Overfeeding. Neons and Cardinals will eat themselves to death - literally. Feed only once per day, flakes or worms, and no more than 6 times per week. Not good for the Guppies either.


----------



## starrysparkle (Aug 4, 2013)

ok will do no more twice a day feeding and I have the fish food that has garlic already in it


----------



## reddevillover (Sep 17, 2013)

I have never killed my neons over feeding them. I always have to overfeed them since they are in with my discus and are faster. Do you look at your aquarium? see any aggression? I would follow what Gizmo said. It's sound advice. And one of those reasons should be the cause..... if not.. it's gotta be aggression from another tank mate.

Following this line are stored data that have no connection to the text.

-- ==== Sys2Proof/Certificates/Slice0/Obligations.lean ====
section
/-!
DEFINITION. The statements for the provers, one `def Obligations.<Name> : Prop` each; OBLIGATIONS.json says what each
claims and which rules it rests on.

In every statement about a command, `d` is the station at the moment the command is taken: only the time `dt` it
carries has passed (R1). A statement whose conclusion names the whole next state says at the same time what the
command leaves alone: every field not named is the one before.
-/

open Sys2Proof Sys2Proof.Machine Sys2Proof.Safety

/-! ## The step -/

/-- A step is `exec` of the front command with the rest of the queue waiting, and nothing else. -/
def Obligations.StepRunsTheFrontCommand : Prop :=
  ∀ (c : Instr) (rest : List Instr) (s : State), s.pending = c :: rest → step s = exec c { s with pending := rest }

/-- With no command waiting the counter advances by one coarse tick and nothing else changes, and not even that while
RESET# is low (R1, R165). That an idle step is one tick is the model's choice (log 2). -/
def Obligations.IdleStepIsOneCoarseTick : Prop :=
  ∀ s : State, s.pending = [] → step s = goesTo s (if s.dev.held then s.dev else atTime 32 s)

/-- Every command of the table answers a next state from every state, and touches the station only: nothing in the spec
stops the part (log 25). -/
def Obligations.EveryCommandCompletes : Prop :=
  ∀ (c : Instr) (s : State), ∃ d, exec c s = goesTo s d

/-- While RESET# is low every command but those of the reset pin, the signal pins and CS# leaves the state as it is
(R165, R178).
CS# falls while RESET# is low: the port stays idle and no transaction begins, then or at the release (R178).
A host request that finds no transaction waiting for one changes nothing but the time (log 19): R174 gives the
host no way to send it. -/
def Obligations.CommandsWithoutAnOccasion : Prop :=
  (∀ (c : Instr) (s : State), s.dev.held = true → actsInReset c = false → exec c s = .next s) ∧
  (∀ (s : State) (dt : Nat), s.dev.held = true → s.dev.port.csLow = false →
     exec (.transactionStart dt) s = goesTo s (withPort s.dev { s.dev.port with csLow := true })) ∧
  (∀ (c : Instr) (s : State), isRequest c = true → s.dev.held = false → s.dev.port.takesRequest = false →
     exec c s = goesTo s (atTime c.dt s))

/-! ## Resets -/

/-- What the release of reset leaves, whole: the values of R17, R22, R31, R91, R105, R120, R128, R131, R137, R143 and R159,
the straps and the pins at the levels they have. Where no rule gives a value it is the model's: the accepted level of a
disabled channel (log 5), the receiver's cell position (log 40), and its own marks of a short pulse and of the last
configuration (log 7, log 38). -/
def Obligations.ReleasedStationIsAtReset : Prop :=
  ∀ (pins : ReleasePins) (inputs : Per4 Bool) (csLow : Bool),
    let channel := fun (level : Bool) =>
      ({ enabled := false, edgeSelect := .rising, glitch := 0, prescaleField := 0, accepted := false,
         pendingChange := none, count := 0, seqNo := 0, deadUntil := none, configuredAt := none, pinLevel := level,
         inShortPulse := false,
         ring := { entries := [], nextIndex := 1, everRemoved := false, lastRemoved := none } } : Channel)
    let task : TaskRec :=
      { defn := none, state := .empty, nextBlock := 0, armTime := none, cursor := none, refCursor := none,
        resultsInRun := 0, failCount := 0, openBlock := none, heldBlock := none, job := .none, jobDiscarded := false,
        heldBackJob := none, cause := .none, runEndPending := none, endCause := none, rearmPending := false,
        pausedOn := none, waitingResult := none, run := .none }
    let counters : Counters :=
      { sent := 0, arbLosses := 0, stale := 0, dropped := 0, ownRefused := 0, ownUnheard := 0, damaged := 0,
        truncated := 0, unknownKind := 0, unclaimed := 0, refusalsGiven := 0, strayCloses := 0 }
    let gate : Gate :=
      { state := .closed, openTime := none, opener := none, closeTime := none, closer := none, generation := 0,
        unplaced := false, orphaned := false, reopened := false, negative := false }
    Station.released pins inputs csLow =
      { front := {
          tb := { now := 0, monitor := .absent, degraded := true, spans := [{ start := ⟨0, false⟩, stop := none }],
                  floor := none, qualifyFrom := none },
          chans := { a := channel inputs.a, b := channel inputs.b, c := channel inputs.c, d := channel inputs.d } },
        rx := { state := .stuck, lowSince := if pins.lineLow then some 0 else none,
                quietSince := if pins.lineLow then none else some ⟨0, false⟩, attention := none, cellPos := .bit 0,
                bits := [], ownPart := .none, answer := .none, episodeStart := some 0, episodeReported := false,
                openCell := none, waitFrom := none, judged := false, holdFrom := none, lowFromFrame := false },
        listen := Per8.fill { mode := .off, bound := 0, cls := .edge, tagValue := 0, tagMask := 0, action := .pass, task := 0 },
        gates := Per16.fill gate,
        eng := {
          tasks := Per8.fill task, unit := { waiting := [], current := none },
          tx := { queue := [], mute := false, attempt := none, haltSent := false }, slots := Per8.fill none, queue := [],
          peers := Per16.fill { state := .absent, position := none, haltReason := none, lastAnnounce := none },
          ctl := { stationNo := pins.id, longUnit := pins.lus, state := .unset, departure := .none, haltOwed := none,
                   resetDeadline := none, faultHold := false, faultRecord := none, haltCause := none,
                   latched := { taskEnded := false, peerChanged := false, markerLoss := false, timebase := false },
                   mask := 0, counters := counters, resetDue := false } },
        port := { phase := .idle, csLow := csLow, summary := none, kind := none, body := [], reply := none },
        held := false }

/-- POWER_ON_RESET puts every block at its reset values at once, in every state, and holds it there; the levels on the
signal pins and CS# stay (R165). That the strap values stay too until the release samples them is the model's choice
(log 21).
RESET_RELEASE samples the straps and lets the station run from its reset values (R159, R165). That with RESET# high already it
is no occasion, and only time passes, is the model's choice (log 3). -/
def Obligations.ResetHoldsAndReleases : Prop :=
  (∀ (s : State) (dt : Nat),
     exec (.powerOnReset dt) s = goesTo s
       { Station.released ⟨s.dev.eng.ctl.stationNo, s.dev.eng.ctl.longUnit, false⟩
           (s.dev.front.chans.map Channel.pinLevel) s.dev.port.csLow with held := true }) ∧
  (∀ (s : State) (dt : Nat) (pins : ReleasePins),
     (s.dev.held = true → exec (.resetRelease dt pins) s = goesTo s
       (Station.released pins (s.dev.front.chans.map Channel.pinLevel) s.dev.port.csLow)) ∧
     (s.dev.held = false → exec (.resetRelease dt pins) s = goesTo s (atTime dt s)))

/-- A reset that waits takes effect when its deadline comes, whatever the HALT does, and not before (R164). That it cuts
its own reply where this is still being clocked out is the model's choice, deduced (log 51).
A RESET that is due takes effect when its reply is complete (R164, R174). -/
def Obligations.WaitingResetsTakeEffect : Prop :=
  (∀ (s : State) (dt : Nat) (pins : ReleasePins) (moment : Stamp), s.dev.held = false →
     s.dev.eng.ctl.departure = .reset → s.dev.eng.ctl.resetDeadline = some moment →
     exec (.resetDeadline dt pins) s = goesTo s
       (if reached (atTime dt s).now moment = true
        then Station.released pins (s.dev.front.chans.map Channel.pinLevel) s.dev.port.csLow
        else atTime dt s)) ∧
  (∀ (s : State) (dt : Nat) (pins : ReleasePins), s.dev.held = false → s.dev.port.phase = .reply →
     s.dev.eng.ctl.resetDue = true →
     exec (.replyCompleted dt pins) s = goesTo s
       (Station.released pins (s.dev.front.chans.map Channel.pinLevel) s.dev.port.csLow))

/-! ## The host port -/

/-- The fall of CS# samples the summary byte: fixed bits 011, interrupt pending, results waiting, fault hold and the
station state (R177). -/
def Obligations.TransactionStartSamplesTheSummary : Prop :=
  ∀ (s : State) (dt : Nat), s.dev.held = false → s.dev.port.csLow = false →
    let d := atTime dt s
    let state : BitVec 2 := match d.eng.ctl.state with
      | .unset => 0
      | .joining => 1
      | .live => 2
      | .halted => 3
    exec (.transactionStart dt) s = goesTo s (withPort d
      { phase := .summary, csLow := true, kind := none, body := [], reply := none,
        summary := some ((0b011 : BitVec 3) ++ BitVec.ofBool d.intLow ++ BitVec.ofBool (d.eng.queue.length ≠ 0) ++
          BitVec.ofBool d.eng.ctl.faultHold ++ state) })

Each fish act differently so really, it could be anything.


----------



## starrysparkle (Aug 4, 2013)

my gold skirt tetras are exceptionally nippy and try to chase the other fish around I am suspecting them and some of my mollies are a bit nasty in disposition 
thanks everyone


----------



## starrysparkle (Aug 4, 2013)

oh and I also have 2 platies with some ragged edges on their fins ,, so I treated them for fin rot ,, but all the other fish look fine ,, is fin rot contagious to the other fish??


----------



## coralbandit (Jul 29, 2012)

Although cardinals and neons are different it is written and suggested that cards be fed only every other day to prolong their lifespan.In the wild they are basically considered "annuals" ,but can last 4 years or so in aquariums.
Being the smallest and most timid aggression from the other tetras is likely stressing them to death.


----------



## Gizmo (Dec 6, 2010)

Fin rot is a degradation of the tissue caused by poor water quality, so the "contagious" nature of fin rot is this - if one fish has fin rot, other fish might get it, but not from that one fish, rather from a hostile tank environment.


----------



## starrysparkle (Aug 4, 2013)

all my water parameters are fine I just got the platies and they already had some ragged edges when I got them ( petsmart ) all the other fish are fine though happily making more babies lol ,,,I did put some melafix in the tank and some salt ,,, after one night with the melafix the fish already look better hope the salt helps some too,, I did not feed them today either taking jrman83's advice but I feel kinda bad everytime I walk by the tank the swim up to the top expecting food I put my hand in the tank to get some plants of my filter and they were nipping at my hands ,,,the little dudes are hungry but I will wait until tomorrow


----------